Miracle of Love
- Formation: 1987
- Founder: David Swanson Carole Seidman ("Kalindi") "The Lady"
- Type: New religious movement
- Headquarters: Denver, Colorado, U.S.
- Leaders (until 2010): Kalindi La Gourasana The Lady

= Miracle of Love =

American new religious movement (1987-)

The Miracle of Love is a new religious movement based in Denver, Colorado. Miracle of Love now goes by the name Center of The Golden One. Until 2010, it was headed by two leaders: Kalindi La Gourasana and The Lady. The group's stated goal is to "break people free from the cycle of birth and death and bring them home to God in this lifetime." The central guidance on how to do this derives from the teachings of the Gourasana.

==History==
The Miracle of Love was started in 1987 by David Swanson, his wife Carole Seidman (who took the name Kalindi), The Lady, and several other persons. This is when the being Gourasana is believed to have entered David Swanson's body as "an Incarnation of God manifesting on Earth". After David Swanson's death in 1995, Gourasana is believed to have begun speaking through Kalindi.
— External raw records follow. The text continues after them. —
-- ==== Sys2Proof/Machine/Estimation.lean ====
section
/-!
DEFINITION. The formulas of estimation over real numbers: composed terms, variable blocks, and the factors with their whitening and
derivatives (R417 to R421, R425).
-/
namespace Sys2Proof.Machine

/-! ### Composed terms (R425) -/

/-- A composition: ΔR, ΔV, ΔP, Σ and J, and Δt. -/
structure Composition where
  term : Preint
  dt : Fix
  deriving DecidableEq, Repr

/-- The start of a composition. -/
def Composition.start : Composition := ⟨Preint.start, 0⟩

/-- A composition from words: Δt, ΔR, ΔV, ΔP, the upper triangle of Σ, and J by rows; none where one is not finite. -/
def compositionOf (l : List Word) : Option Composition :=
  (wordFixes l).map (fun v =>
    ⟨⟨(v.drop 1).take 4, (v.drop 5).take 3, (v.drop 8).take 3, symOf 9 ((v.drop 11).take 45),
      (List.range 9).map (fun i => (v.drop (56 + 6 * i)).take 6)⟩, fixAt v 0⟩)

/-- The words of a preintegrated term in that order (Table 10.5). -/
def termWords (b : List Byte) : List Word := toWords 11 (b.drop 4) ++ toWords 99 (b.drop 0x34)

/-- A term moved to other biases to first order through its J. -/
def Preint.correct (db : List Fix) (p : Preint) : Preint :=
  let d := matVec p.jb db
  { p with dr := quatMul p.dr (so3Exp (d.take 3)), dv := vecAdd p.dv ((d.drop 3).take 3), dp := vecAdd p.dp (d.drop 6) }

/-- Add a term of interval δ to a composition. -/
def Composition.add (x : Composition) (t : Preint) (delta : Fix) : Composition :=
  let p := x.term
  let r := geomMat p.dr
  let i := matId 3
  let z := matZero 3 3
  let a := blocks3 [[matTrans 3 (geomMat t.dr), z, z], [matScale (-fixOne) (matMul 3 r (skew t.dv)), i, z],
    [matScale (-fixOne) (matMul 3 r (skew t.dp)), matScale delta i, i]]
  let b := blocks3 [[i, z, z], [z, r, z], [z, z, r]]
  ⟨{ dp := vecAdd p.dp (vecAdd (vecScale delta p.dv) (matVec r t.dp)),
     dv := vecAdd p.dv (matVec r t.dv),
     sigma := matAdd (matMul 9 (matMul 9 a p.sigma) (matTrans 9 a)) (matMul 9 (matMul 9 b t.sigma) (matTrans 9 b)),
     jb := matAdd (matMul 6 a p.jb) (matMul 6 b t.jb),
     dr := quatMul p.dr t.dr }, x.dt + delta⟩

/-- Compose terms in ascending period order about reference biases; none where a value is not finite. -/
def composeTerms (ref : List Fix) (l : List StoredTerm) : Option Composition :=
  l.foldl (fun x t =>
    match x, compositionOf (termWords t.bytes), wordFixes (t.bias ++ List.replicate (6 - t.bias.length) 0) with
    | some x, some c, some b => some (x.add (c.term.correct (vecSub ref b)) c.dt)
    | _, _, _ => none) (some Composition.start)

/-- The words of a composition, rounded once to FP32. -/
def composedWords (ref : List Word) (l : List StoredTerm) : List Word :=
  let err := Config.solverError 0 ((ref ++ l.flatMap (fun t => t.bias ++ termWords t.bytes)).map (·.toNat))
  match (wordFixes ref).bind (fun r => composeTerms r l) with
  | some c =>
    let p := c.term
    let part (v : List Fix) : List (Fix × Fix) := v.map (fun x => (x, fixMost v))
    wordsBy err (part [c.dt] ++ part p.dr ++ part p.dv ++ part p.dp ++ part (upperOf 9 p.sigma) ++ part p.jb.flatten)
  | none => openWords err 110

/-! ### Variable blocks (Table 12.2) -/

/-- A block's point moved by an error, and the error between two points. -/
def blockMove (type : Nat) (p d : List Fix) : List Fix :=
  match type with
  | 0 => quatMul (p.take 4) (so3Exp (d.take 3)) ++ vecAdd (p.drop 4) (d.drop 3)
  | 1 => geomMul p (se3Exp d)
  | _ => vecAdd p d
def blockDiff (type : Nat) (p mu : List Fix) : List Fix :=
  match type with
  | 0 => so3Log (quatMul (quatConj (mu.take 4)) (p.take 4)) ++ vecSub (p.drop 4) (mu.drop 4)
  | 1 => se3Log (geomMul (geomInv mu) p)
  | _ => vecSub p mu

/-- The words of a point moved by a solution: R271's FP64 arithmetic, rounded once to FP32 (R417). -/
def retractWords (type : Nat) (point : List Word) (d : List Fp) : List Word :=
  let err := Config.solverError 3 (type :: point.map (·.toNat) ++ d.map fp64.encode)
  match wordFixes point, fixes d with
  | some p, some d =>
    let q := blockMove type p d
    let parts := if type = 0 then [q.take 4, (q.drop 4).take 3, (q.drop 7).take 3, (q.drop 10).take 3, q.drop 13]
      else if type = 1 then [q.take 4, q.drop 4] else q.map (fun x => [x])
    wordsBy err (parts.flatMap (fun l => l.map (fun x => (x, fixMost l))))
  | _, _ => openWords err point.length

/-! ### Factors (Table 12.4) -/

/-- A factor with its data: a PRIOR's block types and μ, an IMU factor's composition, b̄ and GRAVITY, and so on. -/
inductive FactorForm where
  | prior (types : List Nat) (mu : List (List Fix))
  | imu (c : Composition) (ref : List Fix) (gravity : Fix)
  | visual (bearing target camera : List Fix)
  | depth (rho : Fix)
  | leg (foot : List Fix)
  | relpose (t : List Fix)
  | poseFix (t : List Fix)
  deriving DecidableEq, Repr

/-- Parts of a NAV: q, v, p, b_g with b_a. -/
def navQ (n : List Fix) : List Fix := n.take 4
def navV (n : List Fix) : List Fix := (n.drop 4).take 3
def navP (n : List Fix) : List Fix := (n.drop 7).take 3
def navB (n : List Fix) : List Fix := n.drop 10

/-- A vector of the map frame in the body frame of a NAV. -/
def toBody (n v : List Fix) : List Fix := geomRot (quatConj (navQ n)) v

/-- g in the map frame (R417). -/
def gravityOf (g : Fix) : List Fix := [0, 0, -g]

/-- The residual of an IMU factor between NAV i and NAV j. -/
def imuResidual (c : Composition) (ref : List Fix) (gravity : Fix) (i j : List Fix) : List Fix :=
  let t := c.term.correct (vecSub (navB i) ref)
  let g := gravityOf gravity
  let d := c.dt
  so3Log (quatMul (quatConj t.dr) (quatMul (quatConj (navQ i)) (navQ j))) ++
    vecSub (toBody i (vecSub (vecSub (navV j) (navV i)) (vecScale d g))) t.dv ++
    vecSub (toBody i (vecSub (vecSub (vecSub (navP j) (navP i)) (vecScale d (navV i))) ((vecScale (fixMul d d) g).map fixHalf))) t.dp ++
    vecSub (navB j) (navB i)

/-- The residual of a VISUAL factor; none where a depth is zero. -/
def visualResidual (bearing target camera host tgt : List Fix) (rho : Fix) : Option (List Fix) :=
  if rho = 0 then none
  else
    let pose (n : List Fix) : List Fix := navQ n ++ navP n
    let through (p v : List Fix) : List Fix := vecAdd (geomRot (p.take 4) v) (p.drop 4)
    let x := (bearing ++ [fixOne]).map (fun v => fixDiv v rho)
    let x := through (geomInv camera) (through (geomInv (pose tgt)) (through (pose host) (through camera x)))
    if fixAt x 2 = 0 then none
    else some [fixDiv (fixAt x 0) (fixAt x 2) - fixAt target 0, fixDiv (fixAt x 1) (fixAt x 2) - fixAt target 1]

/-- The residual r before whitening at the points of a factor's blocks. -/
def FactorForm.residual (f : FactorForm) (pts : List (List Fix)) : Option (List Fix) :=
  let p (i : Nat) : List Fix := pts.getD i []
  match f with
  | .prior types mu => some (((types.zip pts).zip mu).flatMap (fun e => blockDiff e.1.1 e.1.2 e.2))
  | .imu c ref g => some (imuResidual c ref g (p 0) (p 1))
  | .visual b t k => visualResidual b t k (p 0) (p 1) (fixAt (p 2) 0)
  | .depth rho => some [fixAt (p 0) 0 - rho]
  | .leg foot => some (vecSub (vecAdd (navP (p 0)) (geomRot (navQ (p 0)) foot)) (p 1))
  | .relpose t => some (se3Log (geomMul (geomInv t) (geomMul (geomInv (p 0)) (p 1))))
  | .poseFix t => some (se3Log (geomMul (geomInv t) (p 0)))

/-- The whitening matrix of a factor: U for a PRIOR, of which `u` holds the upper triangle by rows. -/
def whitenUpper (n : Nat) (u : List Fix) : List (List Fix) := mkMat n n (fun i j => if j < i then 0 else matAt (symOf n u) i j)

/-- The upper factor U of an information matrix, UᵀU; none where it has no Cholesky factor. -/
def whitenInfo (n : Nat) (info : List (List Fix)) : Option (List (List Fix)) := (cholesky n info).map (matTrans n)

/-- The whitening of IMU rows: the first nine by the Cholesky factor of Σ⁻¹, the bias rows by 1/(σ√Δt). -/
def whitenImu (c : Composition) (sg sa : Fix) : Option (List (List Fix)) :=
  let bias (s : Fix) : Fix := fixMul s (fixSqrt c.dt)
  if bias sg = 0 ∨ bias sa = 0 then none
  else
    ((matInverse 9 c.term.sigma).bind (whitenInfo 9)).map (fun u => mkMat 15 15 (fun i j =>
      if i < 9 ∧ j < 9 then matAt u i j else if i = j then fixDiv fixOne (bias (if i < 12 then sg else sa)) else 0))

/-- The whitening by 1/SIGMA; none of a zero SIGMA. -/
def whitenSigma (n : Nat) (sigma : Fix) : Option (List (List Fix)) :=
  if sigma = 0 then none else some (matScale (fixDiv fixOne sigma) (matId n))

/-- A factor at a point: its whitened and scaled Jacobian by rows, its residual, and ρ_f(‖r‖²). -/
structure FactorRows where
  jacobian : List (List Fix)
  residual : List Fix
  cost : Fix
  /-- What the residual's FP64 evaluation is measured against. -/
  scale : Fix
  deriving DecidableEq, Repr

/-- ρ and √ρ′ of HUBER k at s = ‖r‖², the identity for 0 (R419). -/
def huberOf (k s : Fix) : Fix × Fix :=
  let n := fixSqrt s
  if k = 0 ∨ n ≤ k then (s, fixOne) else (2 * fixMul k n - fixMul k k, fixSqrt (fixDiv k n))

/-- Evaluate a factor at the points of its blocks (R420): the derivative is taken in each block's error. -/
def FactorForm.rows (f : FactorForm) (types dims : List Nat) (w : List (List Fix)) (huber : Fix) (pts : List (List Fix)) : Option FactorRows :=
  (f.residual pts).map (fun r =>
    let moved (x : List Fix) : List (List Fix) :=
      ((types.zip dims).zip pts).zipIdx.map (fun e => blockMove e.1.1.1 e.1.2 ((x.drop ((dims.take e.2).sum)).take e.1.1.2))
    let j := derivative dims.sum (fun x => (f.residual (moved x)).getD r)
    let v := matVec w r
    let (cost, k) := huberOf huber (vecDot v v)
    { jacobian := matScale k (matTrans w.length (j.map (matVec w))), residual := vecScale k v, cost := cost,
      scale := fixMul (fixMost (w.map (fun row => row.foldl (fun a x => a + fixAbs x) 0))) (fixMost pts.flatten + fixMost r + fixOne) / 2 ^ 10 })

/-- The words of a factor's rows (R420), each rounded once to FP32: every row across the blocks in BLOCK order, then the residual. A
Jacobian's error is measured at 2^-26 of its row, a residual's at 2^-34 of itself and 2^-44 of what it was formed from. -/
def FactorRows.words (err : Nat → BitVec 64) (x : FactorRows) : List Word :=
  wordsBy err (x.jacobian.flatMap (fun r => r.map (fun v => (v, fixMost r * 2 ^ 8))) ++
    x.residual.map (fun v => (v, fixMost x.residual + x.scale)))

end Sys2Proof.Machine
end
Kalindi died on April 18, 2010

A trademark request for "Gourasana Meditation Practice" was filed in 1996 by the Church of Exodus in San Diego, California.
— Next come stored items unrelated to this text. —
/-- The job of a node, whose free census bits are those numbered from `tie`. -/
def State.sgmJob (s : State) (d : NodeDesc) (r : NodeRun) (tie : Nat) : SgmJob :=
  let plane := d.param 0 1
  let f := d.param 3 1
  { left := s.inGray d r 0 plane, right := s.inGray d r 1 plane, census := d.param 1 1, paths4 := d.param 2 1 == 1,
    adapt := bit f 0, lrCheck := bit f 1, subpixel := bit f 2, dMin := d.param 4 2, dCount := d.param 6 2,
    p1 := d.param 8 1, p2 := d.param 9 1, gain := d.param 0x0A 1, lrTol := d.param 0x0B 1, uniq := d.param 0x0C 1,
    texMin := d.param 0x0D 1, satLevel := d.param 0x0E 1, strip := d.param 0x10 2, overlap := d.param 0x12 2,
    tie := tie }

/-- Half-width and half-height of the census window, and its bits (R241). -/
def SgmJob.hw (j : SgmJob) : Nat := if j.census = 0 then 2 else if j.census = 1 then 3 else 4
def SgmJob.hh (j : SgmJob) : Nat := if j.census = 0 then 2 else 3
def SgmJob.bits (j : SgmJob) : Nat := (2 * j.hw + 1) * (2 * j.hh + 1) - 1

/-- The largest disparity searched, and the disparities in order. -/
def SgmJob.dMax (j : SgmJob) : Nat := j.dMin + j.dCount - 1
def SgmJob.disparities (j : SgmJob) : List Nat := (List.range j.dCount).map (j.dMin + ·)

/-- The offsets of a window in raster order. -/
def SgmJob.window (j : SgmJob) : List (Int × Int) :=
  (List.range (2 * j.hh + 1)).flatMap (fun (y : Nat) =>
    (List.range (2 * j.hw + 1)).map (fun (x : Nat) => ((x : Int) - (j.hw : Int), (y : Int) - (j.hh : Int))))

/-- Whether a place lies in a plane. -/
def Gray.has (g : Gray) (x y : Int) : Bool :=
  decide (0 ≤ x) && decide (0 ≤ y) && decide (x < g.width) && decide (y < g.height)

/-! ### Cost -/

/-- The census of a pixel (R241), in raster order. -/
def State.census (s : State) (j : SgmJob) (right : Bool) (x y : Nat) : List Bool :=
  let g := if right then j.right else j.left
  let c := s.pixel g x y
  ((j.window.filter (fun d => d ≠ (0, 0))).zipIdx).map (fun e =>
    let u : Int := (x : Int) + e.1.1
    let v : Int := (y : Int) + e.1.2
    if g.has u v then decide (s.pixel g u v < c)
    else Config.freeBit (j.tie + (((if right then g.height else 0) + y) * g.width + x) * 64 + e.2))

/-- The number of places in which two censuses differ. -/
def hamming (a b : List Bool) : Nat := ((a.zip b).filter (fun e => e.1 != e.2)).length

/-- C(p, d) for every d in order (R241, R242). -/
def State.costs (s : State) (j : SgmJob) (x y : Nat) : List Nat :=
  let l := s.census j false x y
  j.disparities.map (fun d => if x < d + j.hw then j.bits else hamming l (s.census j true (x - d) y))

/-- A border pixel (R242). -/
def SgmJob.isBorder (j : SgmJob) (x y : Nat) : Bool :=
  decide (x < j.hw + j.dMax) || decide (j.left.width ≤ x + j.hw) || decide (y < j.hh) || decide (j.left.height ≤ y + j.hh)

/-! ### Aggregation -/

/-- The least element of a list. -/
def leastOf : List Nat → Nat
  | [] => 0
  | a :: r => r.foldl min a

/-- One step of a path (R243): the costs at p, L_r at p − r, P1 and P2'. -/
def pathStep (p1 p2 : Nat) (c prev : List Nat) : List Nat :=
  let m := leastOf prev
  (c.zipIdx).map (fun e =>
    let k := e.2
    let best := min (prev.getD k 0) (m + p2)
    let best := if 0 < k then min best (prev.getD (k - 1) 0 + p1) else best
    let best := if k + 1 < prev.length then min best (prev.getD (k + 1) 0 + p1) else best
    e.1 + best - m)

/-- P2' between a pixel and the one before it on the path (R243). -/
def State.penalty (s : State) (j : SgmJob) (x y x0 y0 : Int) : Nat :=
  if j.adapt then
    let a := s.pixel j.left x y
    let b := s.pixel j.left x0 y0
    max (j.p1 + 1) (j.p2 - j.gain * (if a < b then b - a else a - b) / 16)
  else j.p2

/-- L_r at a pixel n steps from the start of its path in direction (dx, dy). -/
def State.pathCosts (s : State) (j : SgmJob) (dx dy : Int) : Nat → Int → Int → List Nat
  | 0, x, y => s.costs j x.toNat y.toNat
  | n + 1, x, y =>
    pathStep j.p1 (s.penalty j x y (x - dx) (y - dy)) (s.costs j x.toNat y.toNat)
      (State.pathCosts s j dx dy n (x - dx) (y - dy))

/-- Pixels of the plane that lie before a pixel on its path: within the plane, and for a path with a vertical component
within the lines from `top` to `bottom` (R244). -/
def SgmJob.pathLength (j : SgmJob) (top bottom : Nat) (dx dy : Int) (x y : Nat) : Nat :=
  let w := j.left.width
  let h : Option Nat := if dx = 0 then none else if 0 < dx then some x else some (w - 1 - x)
  let v : Option Nat := if dy = 0 then none else if 0 < dy then some (y - top) else some (bottom - y)
  match h, v with
  | some a, some b => min a b
  | some a, none => a
  | none, some b => b
  | none, none => 0

/-- The paths of the forward pass: to the right, and those with a downward component (R243, R244). -/
def SgmJob.forward (j : SgmJob) : List (Int × Int) := if j.paths4 then [(1, 0), (0, 1)] else [(1, 0), (0, 1), (1, 1), (-1, 1)]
The 2009 press release says that the seminar was first offered in San Diego, California, in 1991, and that over 5,000 people had participated since then at locations in the U.S., Europe, South America, and Australia.

==Philosophy==
The Miracle of Love teaches that this material plane of existence is one of duality, with inevitable pain, suffering, and death, to which we are locked by our attachments, and these attachments cause us to be reborn in a cycle of reincarnation.

The Miracle of Love teaches that people can break free of this cycle and achieve full union with God in this lifetime by surrendering the ego and separate will to God, following the guidance of the leaders, giving in service, and using the special assistance provided by Lord Gourasana in the Gourasana Meditation Practice to break material and conceptual attachments.

It has been described by the Pacific Sun newspaper as having aspects of a large group awareness training (LGAT) group.

==Controversy==
In 2011, a documentary by crime journalist Alberto Stegeman suggested, through an undercover operation, that the Seminars of Love taking place in Germany and the Netherlands, organized by Miracle of Love, were of a strongly cultish character, whereby participants are required to sign non-disclosure agreements, are deprived of outside social contacts and sleep, and instigated to behave in sexually explicit manners by undressing, yelling obscenities, and touching themselves or others in manners normally regarded as inappropriate.

There have been testimonies and blogs of former members and second-hand accounts of Miracle of Love with similar negative views, accusing Miracle of Love of being a cult.